#### EXTRACTED RECORDS
----------------

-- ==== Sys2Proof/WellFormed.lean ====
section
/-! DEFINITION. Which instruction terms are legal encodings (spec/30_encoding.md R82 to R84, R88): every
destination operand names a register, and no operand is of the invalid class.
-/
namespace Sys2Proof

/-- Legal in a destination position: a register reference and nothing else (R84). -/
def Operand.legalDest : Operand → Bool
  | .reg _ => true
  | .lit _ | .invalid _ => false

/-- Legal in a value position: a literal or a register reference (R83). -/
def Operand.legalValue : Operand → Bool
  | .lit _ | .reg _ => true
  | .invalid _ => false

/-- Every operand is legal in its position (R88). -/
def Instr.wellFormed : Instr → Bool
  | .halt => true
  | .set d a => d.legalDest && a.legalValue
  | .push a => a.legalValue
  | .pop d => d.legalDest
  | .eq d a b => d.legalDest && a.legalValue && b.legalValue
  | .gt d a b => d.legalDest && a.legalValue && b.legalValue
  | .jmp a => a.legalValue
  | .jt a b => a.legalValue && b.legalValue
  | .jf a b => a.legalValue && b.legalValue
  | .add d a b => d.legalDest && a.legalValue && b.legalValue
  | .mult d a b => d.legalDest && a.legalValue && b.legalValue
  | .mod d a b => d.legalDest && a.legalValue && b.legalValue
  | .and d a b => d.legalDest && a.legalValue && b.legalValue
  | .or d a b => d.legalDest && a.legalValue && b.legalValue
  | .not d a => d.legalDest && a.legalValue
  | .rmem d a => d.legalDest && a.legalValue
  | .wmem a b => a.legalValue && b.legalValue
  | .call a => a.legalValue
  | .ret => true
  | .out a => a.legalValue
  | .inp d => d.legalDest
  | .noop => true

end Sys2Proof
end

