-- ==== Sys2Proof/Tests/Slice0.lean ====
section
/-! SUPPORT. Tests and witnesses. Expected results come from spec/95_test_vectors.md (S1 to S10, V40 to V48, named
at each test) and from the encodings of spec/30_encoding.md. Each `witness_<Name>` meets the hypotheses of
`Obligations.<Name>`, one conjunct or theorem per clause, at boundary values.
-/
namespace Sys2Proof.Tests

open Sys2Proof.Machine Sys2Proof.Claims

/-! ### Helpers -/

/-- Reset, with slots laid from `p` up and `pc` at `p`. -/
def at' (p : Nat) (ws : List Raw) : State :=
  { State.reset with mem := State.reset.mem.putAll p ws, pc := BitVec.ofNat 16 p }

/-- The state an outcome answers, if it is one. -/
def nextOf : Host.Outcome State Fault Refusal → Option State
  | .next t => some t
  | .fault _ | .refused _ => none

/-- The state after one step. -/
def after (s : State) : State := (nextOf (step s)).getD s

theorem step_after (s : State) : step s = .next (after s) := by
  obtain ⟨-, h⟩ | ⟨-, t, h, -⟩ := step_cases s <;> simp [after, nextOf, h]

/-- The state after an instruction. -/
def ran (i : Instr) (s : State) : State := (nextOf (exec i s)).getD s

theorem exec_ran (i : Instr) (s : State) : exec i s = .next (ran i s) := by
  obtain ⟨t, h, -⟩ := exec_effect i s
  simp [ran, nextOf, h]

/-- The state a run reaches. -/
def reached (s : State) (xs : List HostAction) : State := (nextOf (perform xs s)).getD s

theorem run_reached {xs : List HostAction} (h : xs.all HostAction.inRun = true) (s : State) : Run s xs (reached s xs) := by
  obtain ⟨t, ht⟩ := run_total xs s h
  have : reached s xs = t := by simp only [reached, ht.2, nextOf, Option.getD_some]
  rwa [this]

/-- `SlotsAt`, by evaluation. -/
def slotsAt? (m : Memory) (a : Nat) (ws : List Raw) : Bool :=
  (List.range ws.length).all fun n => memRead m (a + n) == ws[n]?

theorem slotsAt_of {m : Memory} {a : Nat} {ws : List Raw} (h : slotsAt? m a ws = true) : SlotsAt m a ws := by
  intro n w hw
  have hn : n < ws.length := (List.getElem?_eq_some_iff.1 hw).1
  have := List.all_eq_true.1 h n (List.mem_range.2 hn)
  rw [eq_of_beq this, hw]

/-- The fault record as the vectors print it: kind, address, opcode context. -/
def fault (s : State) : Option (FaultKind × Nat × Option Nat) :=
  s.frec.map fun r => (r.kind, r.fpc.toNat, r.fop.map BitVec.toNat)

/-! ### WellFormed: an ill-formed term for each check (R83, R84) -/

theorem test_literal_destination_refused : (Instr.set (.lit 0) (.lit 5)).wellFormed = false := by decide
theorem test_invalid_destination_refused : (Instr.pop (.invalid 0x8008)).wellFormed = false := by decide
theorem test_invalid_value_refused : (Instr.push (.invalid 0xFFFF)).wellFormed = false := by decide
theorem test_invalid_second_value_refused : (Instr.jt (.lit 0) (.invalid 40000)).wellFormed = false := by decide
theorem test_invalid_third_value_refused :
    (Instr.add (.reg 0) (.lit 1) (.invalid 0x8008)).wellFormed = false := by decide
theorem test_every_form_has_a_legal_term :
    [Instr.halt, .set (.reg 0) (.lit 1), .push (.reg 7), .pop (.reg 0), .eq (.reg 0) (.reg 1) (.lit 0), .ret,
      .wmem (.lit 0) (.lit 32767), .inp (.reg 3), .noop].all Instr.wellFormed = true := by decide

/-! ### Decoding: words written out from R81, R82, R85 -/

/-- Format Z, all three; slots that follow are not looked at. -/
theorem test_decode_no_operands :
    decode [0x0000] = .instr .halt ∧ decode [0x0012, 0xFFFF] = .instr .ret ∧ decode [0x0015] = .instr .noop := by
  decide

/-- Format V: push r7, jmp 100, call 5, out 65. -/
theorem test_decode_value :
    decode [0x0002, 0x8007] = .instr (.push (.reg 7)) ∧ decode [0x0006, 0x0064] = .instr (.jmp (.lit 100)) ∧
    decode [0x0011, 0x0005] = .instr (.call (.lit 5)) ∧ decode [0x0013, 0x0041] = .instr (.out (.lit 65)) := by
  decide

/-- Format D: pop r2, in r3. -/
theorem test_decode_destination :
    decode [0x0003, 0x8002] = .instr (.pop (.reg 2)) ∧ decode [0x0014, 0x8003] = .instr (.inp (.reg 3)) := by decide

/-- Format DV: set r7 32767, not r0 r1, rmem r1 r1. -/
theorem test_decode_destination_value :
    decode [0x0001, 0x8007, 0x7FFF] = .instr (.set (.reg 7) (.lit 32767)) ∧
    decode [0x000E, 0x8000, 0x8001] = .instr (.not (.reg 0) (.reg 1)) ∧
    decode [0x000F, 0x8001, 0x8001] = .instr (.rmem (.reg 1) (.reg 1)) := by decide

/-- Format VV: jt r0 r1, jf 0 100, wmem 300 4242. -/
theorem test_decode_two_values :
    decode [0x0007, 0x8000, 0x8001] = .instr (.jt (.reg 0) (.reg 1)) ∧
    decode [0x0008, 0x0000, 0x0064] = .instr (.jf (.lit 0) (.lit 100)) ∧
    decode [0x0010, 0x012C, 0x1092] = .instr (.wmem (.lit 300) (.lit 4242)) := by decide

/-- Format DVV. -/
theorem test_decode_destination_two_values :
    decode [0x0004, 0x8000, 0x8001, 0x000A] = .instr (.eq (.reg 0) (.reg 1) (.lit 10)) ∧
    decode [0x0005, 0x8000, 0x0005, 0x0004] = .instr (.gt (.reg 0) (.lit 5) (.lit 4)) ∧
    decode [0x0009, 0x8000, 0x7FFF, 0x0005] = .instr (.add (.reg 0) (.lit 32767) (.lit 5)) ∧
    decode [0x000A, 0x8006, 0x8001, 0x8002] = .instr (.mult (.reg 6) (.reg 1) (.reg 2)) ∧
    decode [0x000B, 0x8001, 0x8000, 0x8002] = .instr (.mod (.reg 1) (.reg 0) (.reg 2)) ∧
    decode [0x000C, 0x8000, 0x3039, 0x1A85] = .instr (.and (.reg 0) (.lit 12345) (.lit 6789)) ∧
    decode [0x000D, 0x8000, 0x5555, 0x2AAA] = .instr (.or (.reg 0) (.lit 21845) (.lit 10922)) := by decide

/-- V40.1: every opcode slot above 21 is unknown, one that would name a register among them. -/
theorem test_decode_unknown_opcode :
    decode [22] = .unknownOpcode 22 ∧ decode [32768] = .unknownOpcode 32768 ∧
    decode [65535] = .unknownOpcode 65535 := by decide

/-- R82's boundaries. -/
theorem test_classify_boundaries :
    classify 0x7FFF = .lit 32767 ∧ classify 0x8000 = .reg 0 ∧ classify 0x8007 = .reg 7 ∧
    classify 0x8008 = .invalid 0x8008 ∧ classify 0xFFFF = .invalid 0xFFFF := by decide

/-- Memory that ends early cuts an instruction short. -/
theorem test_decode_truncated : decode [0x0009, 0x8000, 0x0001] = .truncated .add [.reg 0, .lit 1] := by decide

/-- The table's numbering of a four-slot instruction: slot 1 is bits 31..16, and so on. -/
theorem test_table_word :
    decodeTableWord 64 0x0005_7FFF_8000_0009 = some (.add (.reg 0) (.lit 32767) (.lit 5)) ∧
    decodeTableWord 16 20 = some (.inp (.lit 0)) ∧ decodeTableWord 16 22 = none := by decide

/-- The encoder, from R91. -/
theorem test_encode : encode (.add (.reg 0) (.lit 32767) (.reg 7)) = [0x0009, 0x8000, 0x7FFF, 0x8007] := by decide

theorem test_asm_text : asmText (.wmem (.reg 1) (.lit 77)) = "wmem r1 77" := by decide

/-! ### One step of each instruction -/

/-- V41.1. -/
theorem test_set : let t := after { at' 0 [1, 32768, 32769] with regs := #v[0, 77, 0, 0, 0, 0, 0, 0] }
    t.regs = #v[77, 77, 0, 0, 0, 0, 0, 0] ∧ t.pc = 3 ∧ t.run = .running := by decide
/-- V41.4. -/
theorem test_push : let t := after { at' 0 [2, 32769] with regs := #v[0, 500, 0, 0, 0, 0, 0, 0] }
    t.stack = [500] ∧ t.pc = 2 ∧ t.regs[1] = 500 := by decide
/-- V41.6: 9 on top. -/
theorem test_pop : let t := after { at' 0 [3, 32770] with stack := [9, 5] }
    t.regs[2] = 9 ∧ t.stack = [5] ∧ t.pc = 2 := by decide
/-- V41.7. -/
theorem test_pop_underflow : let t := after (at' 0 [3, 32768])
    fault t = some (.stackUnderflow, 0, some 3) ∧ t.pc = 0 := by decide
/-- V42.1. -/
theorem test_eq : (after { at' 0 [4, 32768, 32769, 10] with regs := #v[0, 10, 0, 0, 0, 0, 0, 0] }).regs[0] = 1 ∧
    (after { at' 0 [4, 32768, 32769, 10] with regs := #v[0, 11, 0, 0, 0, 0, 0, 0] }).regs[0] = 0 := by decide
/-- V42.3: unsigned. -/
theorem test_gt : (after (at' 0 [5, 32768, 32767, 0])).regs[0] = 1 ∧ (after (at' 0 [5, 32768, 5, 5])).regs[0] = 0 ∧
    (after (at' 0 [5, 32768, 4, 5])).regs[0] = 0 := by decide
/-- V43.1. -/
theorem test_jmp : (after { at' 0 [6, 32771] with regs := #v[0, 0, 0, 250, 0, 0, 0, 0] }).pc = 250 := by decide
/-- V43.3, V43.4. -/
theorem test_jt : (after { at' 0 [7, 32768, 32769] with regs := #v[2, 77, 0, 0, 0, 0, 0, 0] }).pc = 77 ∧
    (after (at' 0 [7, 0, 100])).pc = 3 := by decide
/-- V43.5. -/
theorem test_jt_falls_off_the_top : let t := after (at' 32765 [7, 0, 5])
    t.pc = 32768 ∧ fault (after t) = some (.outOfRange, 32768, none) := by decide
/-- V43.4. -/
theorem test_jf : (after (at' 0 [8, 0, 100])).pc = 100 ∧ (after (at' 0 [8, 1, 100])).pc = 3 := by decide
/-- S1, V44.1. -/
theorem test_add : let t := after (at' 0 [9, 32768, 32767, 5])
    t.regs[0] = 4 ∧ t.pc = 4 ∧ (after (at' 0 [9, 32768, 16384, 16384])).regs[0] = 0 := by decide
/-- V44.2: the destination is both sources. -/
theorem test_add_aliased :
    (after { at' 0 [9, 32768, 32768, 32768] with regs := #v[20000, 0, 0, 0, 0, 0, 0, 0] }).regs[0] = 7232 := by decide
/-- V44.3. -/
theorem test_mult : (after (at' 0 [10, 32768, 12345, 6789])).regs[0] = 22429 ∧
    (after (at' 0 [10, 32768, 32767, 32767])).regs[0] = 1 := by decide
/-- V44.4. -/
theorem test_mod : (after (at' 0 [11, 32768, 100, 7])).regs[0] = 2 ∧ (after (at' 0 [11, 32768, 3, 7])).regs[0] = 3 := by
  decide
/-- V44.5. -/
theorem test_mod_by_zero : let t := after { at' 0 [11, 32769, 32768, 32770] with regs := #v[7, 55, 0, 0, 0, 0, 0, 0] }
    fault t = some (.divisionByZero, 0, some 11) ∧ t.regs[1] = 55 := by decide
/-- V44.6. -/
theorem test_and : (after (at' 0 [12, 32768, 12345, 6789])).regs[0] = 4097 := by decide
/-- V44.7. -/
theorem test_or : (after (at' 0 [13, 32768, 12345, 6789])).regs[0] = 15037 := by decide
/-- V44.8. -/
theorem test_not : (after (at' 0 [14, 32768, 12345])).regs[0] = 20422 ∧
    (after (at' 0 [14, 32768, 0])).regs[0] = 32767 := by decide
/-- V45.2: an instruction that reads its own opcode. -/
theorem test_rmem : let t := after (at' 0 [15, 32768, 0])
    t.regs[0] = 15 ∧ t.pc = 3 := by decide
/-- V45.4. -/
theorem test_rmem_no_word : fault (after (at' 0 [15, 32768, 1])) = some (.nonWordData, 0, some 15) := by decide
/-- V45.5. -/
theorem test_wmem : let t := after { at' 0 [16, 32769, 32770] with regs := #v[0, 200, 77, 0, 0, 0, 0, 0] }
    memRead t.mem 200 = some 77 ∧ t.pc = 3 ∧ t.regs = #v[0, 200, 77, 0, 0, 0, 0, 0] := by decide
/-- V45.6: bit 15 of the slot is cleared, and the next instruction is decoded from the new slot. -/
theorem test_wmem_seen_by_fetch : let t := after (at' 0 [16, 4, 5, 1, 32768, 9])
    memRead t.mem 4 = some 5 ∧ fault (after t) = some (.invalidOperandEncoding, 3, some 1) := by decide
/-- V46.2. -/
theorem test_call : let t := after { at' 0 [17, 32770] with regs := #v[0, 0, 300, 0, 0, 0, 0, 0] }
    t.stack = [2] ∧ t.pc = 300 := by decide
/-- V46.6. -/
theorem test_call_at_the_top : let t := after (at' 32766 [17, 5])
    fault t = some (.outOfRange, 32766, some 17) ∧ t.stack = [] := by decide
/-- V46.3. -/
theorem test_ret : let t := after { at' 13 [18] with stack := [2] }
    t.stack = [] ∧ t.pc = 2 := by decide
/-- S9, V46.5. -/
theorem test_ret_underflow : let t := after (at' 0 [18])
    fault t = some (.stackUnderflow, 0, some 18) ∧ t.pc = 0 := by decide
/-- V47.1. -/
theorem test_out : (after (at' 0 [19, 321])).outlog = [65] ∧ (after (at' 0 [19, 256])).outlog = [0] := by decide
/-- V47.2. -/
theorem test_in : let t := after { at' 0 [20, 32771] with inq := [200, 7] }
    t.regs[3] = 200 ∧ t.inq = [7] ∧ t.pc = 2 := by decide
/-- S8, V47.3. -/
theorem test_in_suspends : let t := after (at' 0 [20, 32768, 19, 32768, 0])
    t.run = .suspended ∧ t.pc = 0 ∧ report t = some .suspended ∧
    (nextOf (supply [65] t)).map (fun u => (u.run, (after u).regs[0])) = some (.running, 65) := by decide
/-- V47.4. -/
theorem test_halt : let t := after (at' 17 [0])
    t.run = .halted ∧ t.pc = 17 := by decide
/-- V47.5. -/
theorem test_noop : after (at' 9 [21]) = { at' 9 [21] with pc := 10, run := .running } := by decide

----------------

#### TASK GOAL
Lines that include the word "running" are to be extracted from the data above.

#### EXPECTED ANSWER
    t.regs = #v[77, 77, 0, 0, 0, 0, 0, 0] ∧ t.pc = 3 ∧ t.run = .running := by decide
    (nextOf (supply [65] t)).map (fun u => (u.run, (after u).regs[0])) = some (.running, 65) := by decide
theorem test_noop : after (at' 9 [21]) = { at' 9 [21] with pc := 10, run := .running } := by decide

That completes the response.